You're telling us over here that you like fat men! Wowzers...gosh....you're pretty dang awesome over there! I know that there is a lot of discussion about whether fat men prefer fat women or thin women, but you just have that perk and pep and spirit! Welcome to the board, fer sure! :bow: 
PS you're purty too! LOL


----------



## fatboy1004 (Dec 3, 2005)

Great pics! And a bbw/ffa/feeder to boot -- what a combo. I think I speak for a lot of us when I say that your pic posts are always welcome.


----------



## Butterbelly (Dec 3, 2005)

Thanks, I'll post more pics sometime soon.


----------



## gorddito (Dec 3, 2005)

oooh i all ways read your journal, and now i have a face to match with those great stories i don't gonna miss it (Mr. chubs is sooo lucky)


----------



## Butterbelly (Dec 4, 2005)

Aww, thanks. I'm glad you like reading my journal, however you might miss out on the better posts if you aren't one of my "LJ friends."


----------



## Goreki (Dec 4, 2005)

good onya for posting those. 
I've wanted to start an ffa thread, or at least see some pictures of my board sisters for a while, but i've been too timid to do anything about it.


----------



## blubberboy767 (Dec 4, 2005)

Now that's one hot BBW! Love the pic of you eating the candy


----------



## Butterbelly (Dec 4, 2005)

Thanks, I enjoyed eating those eclairs too


----------



## Butterbelly (Dec 4, 2005)

Goreki said:


> good onya for posting those.
> I've wanted to start an ffa thread, or at least see some pictures of my board sisters for a while, but i've been too timid to do anything about it.

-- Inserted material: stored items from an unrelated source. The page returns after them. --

/-- The element accesses of a register array, element by element; the first failing lane is the lowest (R200, R255), and of its span an
address range comes before any other cause (R194). -/
def elemAccs (s : State) (p : Site) (e : Nat) (mask : BitVec 3) (wr : Bool) (as : List DWord) :
    Nat → Nat → Except (Nat × Cause) (List (List (Nat × Acc)))
  | 0, _ => .ok []
  | n + 1, j =>
    match checkLanes s p e e mask (!wr) wr (as.map (· + BitVec.ofNat 64 (e * j))), elemAccs s p e mask wr as n (j + 1) with
    | .error (i, c), .error (i', c') => if i' < i ∨ (i' = i ∧ c' = .addressRange) then .error (i', c') else .error (i, c)
    | .error x, _ => .error x
    | _, .error x => .error x
    | .ok a, .ok r => .ok (a :: r)

/-- The first watched lane among the elements' accesses. -/
def elemWatch (s : State) (p : Site) (e : Nat) (wr : Bool) (as : List DWord) (accss : List (List (Nat × Acc))) : Option Nat :=
  ((accss.zipIdx.filterMap (fun (accs, j) => watchLane s p e (!wr) wr (as.map (· + BitVec.ofNat 64 (e * j))) accs)).foldl
    (fun m i => match m with | none => some i | some k => some (min k i)) none)

/-- Accesses of whole register arrays of n elements of e bytes (R255). -/
def accessArr (p : Site) (e n : Nat) (mask : BitVec 3) (wr : Bool) (as : List DWord)
    (k : List (List (Nat × Acc)) → State → State) (s : State) : State :=
  let vas := (List.range n).flatMap (fun j => p.addrs (as.map (· + BitVec.ofNat 64 (e * j))))
  let t := touchAddrs p.who e vas s
  match elemAccs s p e mask wr as n 0 with
  | .error (i, c) => takeFault p c (some i) (nth 0 as i) t
  | .ok accss =>
    match elemWatch s p e wr as accss with
    | some i => (takeFault p .watchpoint (some i) (nth 0 as i) t).updSide p.g p.sd (fun S => { S with skipWatch := some p.pc })
    | none => k accss (request p.grp.core p.ctx p.g (requestsOf s p.who e vas (accss.flatMap id)) (p.rearm t))

/-- The parts of elements of e bytes at rising keys: each the longest that crosses no 16-byte boundary (R211, R255). -/
def partsOf (e : Nat) : List Nat → List (Nat × Nat)
  | [] => []
  | k :: r =>
    match partsOf e r with
    | (b, n) :: t => if b = k + e ∧ k / 16 = b / 16 then (k, n + e) :: t else (k, e) :: (b, n) :: t
    | [] => [(k, e)]

/-- The parts of lane i's access to a register array. -/
def laneParts (e : Nat) (accss : List (List (Nat × Acc))) (i : Nat) : List (Nat × Nat) :=
  partsOf e (accss.filterMap (fun accs => (accAt accs i).map Acc.key))

/-- The places of the lanes' parts: lane, key, bytes. -/
def arrPlaces (p : Site) (e : Nat) (accss : List (List (Nat × Acc))) : List (Nat × Nat × Nat) :=
  (lanesOf p.mask).flatMap (fun i => (laneParts e accss i).map (fun q => (i, q.1, q.2)))

/-- The bytes of lane i's parts, each read as one access: an early read of it by free choice, where it may be, else now. -/
def arrBytes (p : Site) (e : Nat) (free : Bool) (accss : List (List (Nat × Acc))) (s : State) (i : Nat) : List Byte :=
  (laneParts e accss i).flatMap (fun q => match (if free then pickEarly s p.g i q.1 q.2 else none) with
    | some r => r.1.bs
    | none => laneBytes s p.ctx (ownOps s p.g p.side.gated) i q.1 q.2)

/-- Elements of e bytes in order. -/
def elemsOf (e n : Nat) (bs : List Byte) : List DWord := (List.range n).map (fun j => BitVec.ofNat 64 (leNat ((bs.drop (e * j)).take e)))
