-- ==== Sys2Proof/Machine/Refs.lean ====
section
/-! DEFINITION. References, object headers and publication (R228 to R245): the meanings of the reference instructions, and
the Fixer's claim, mark and root store. -/

namespace Sys2Proof.Machine
open Sys2Proof

/-! ### Words and headers (R229, R230) -/

/-- A tagged word that is a reference. -/
def isRefWord (w : DWord) (tag : Bool) : Bool :=
  tag && decide (w.toNat < 2 ^ 48) && decide (w ≠ 0) && decide (w.toNat % 64 = 0)
/-- A tagged word that is an object header. -/
def isHdrWord (w : DWord) (tag : Bool) : Bool := tag && w.extractLsb' 60 4 == 0xB && w.extractLsb' 32 2 != 3
/-- A tagged word that is neither. -/
def isMalformed (w : DWord) (tag : Bool) : Bool := tag && !isRefWord w tag && !isHdrWord w tag

/-- LEN. -/
def hdrLen (w : DWord) : Nat := w.toNat % 2 ^ 32
/-- STATE: 0 private, 1 pending, 2 published. -/
def hdrState (w : DWord) : Nat := w.toNat / 2 ^ 32 % 4
/-- LEAF. -/
def hdrLeaf (w : DWord) : Bool := w.getLsbD 34
/-- SCOPE. -/
def hdrScope (w : DWord) : BitVec 3 := w.extractLsb' 35 3
/-- OWNER. -/
def hdrOwner (w : DWord) : Nat := w.toNat / 2 ^ 38 % 64
/-- STAMP. -/
def hdrStamp (w : DWord) : Half := w.extractLsb' 44 16

/-- A header with fields. -/
def mkHdr (len st : Nat) (leaf : Bool) (scope : BitVec 3) (owner : Nat) (stamp : Half) : DWord :=
  BitVec.ofNat 64 (len % 2 ^ 32 + st * 2 ^ 32 + (if leaf then 2 ^ 34 else 0) + scope.toNat * 2 ^ 35 + owner % 64 * 2 ^ 38
    + stamp.toNat * 2 ^ 44 + 0xB * 2 ^ 60)

/-- The header with another state and scope. -/
def reHdr (w : DWord) (st : Nat) (scope : BitVec 3) : DWord := mkHdr (hdrLen w) st (hdrLeaf w) scope (hdrOwner w) (hdrStamp w)

/-- Lines of an object's span (R230). -/
def spanLines (len : Nat) : Nat := (8 * (len + 1) + 63) / 64

/-- A private or pending header whose stamp the group may use (R234). -/
def mayUse (stamp : Half) (w : DWord) : Bool := hdrStamp w == 0 || hdrStamp w == stamp

/-! ### Lane by lane object operations -/

/-- The word of lane i's address, checked as a read, a write or both: key, and the word with its tag as the context sees it. -/
def refWord (v : State) (p : Site) (a : DWord) (al : Nat) (rd wr : Bool) : Except Cause (Acc × DWord × Bool) :=
  match resolveRW v p.who a.toNat 8 al 2 rd wr with
  | .error c => .error c
  | .ok acc => .ok (acc, seenWord v p.ctx acc.key, seenTag v p.ctx acc.key)

/-- Storage as lane i of the issuing side sees it: with its own gated operations (R213, R214). -/
def Site.laneView (p : Site) (s : State) (i : Nat) : State := sideView s p.ctx p.g p.sd ((ownOps s p.g p.side.gated).filter (fun o => o.lane? = some i))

No point in being shy...I'll happily start up a FFA thread for you if you want me to...I'm not all that shy


----------



## Butterbelly (Dec 4, 2005)

Obesus said:


> You're telling us over here that you like fat men! Wowzers...gosh....you're pretty dang awesome over there! I know that there is a lot of discussion about whether fat men prefer fat women or thin women, but you just have that perk and pep and spirit! Welcome to the board, fer sure! :bow:
> PS you're purty too! LOL



Thanks, Obesus...I'll keep the pics coming then


----------



## Obesus (Dec 4, 2005)

You have the official blessings of the designated Board Fat Holy Man! LOL  
I read the story about the eclairs and just sighed...very cute! You add a definite pizzazz, zing, zip and powie to the Board! Great having you contributing to the FFA world here! :eat1: :kiss2: 
PS Your lad is very very lucky!



Butterbelly said:


> Thanks, Obesus...I'll keep the pics coming then


----------



## Butterbelly (Dec 5, 2005)

Obesus said:


> PS Your lad is very very lucky!



I sure hope he knows that...I think he does


----------



## Buffetbelly (Dec 5, 2005)

Thank you, on behalf of my fellow BHM-FA's, at least the ones with good taste! And here I thought all the web girl models only liked the skinny guys...


----------



## Butterbelly (Dec 5, 2005)

Thanks, Buffetbelly. I'm not a webgirl model...I've thought about it, but all of the webgirls I've seen are extremely beautiful, and have someone to take their pics all the time...I don't


----------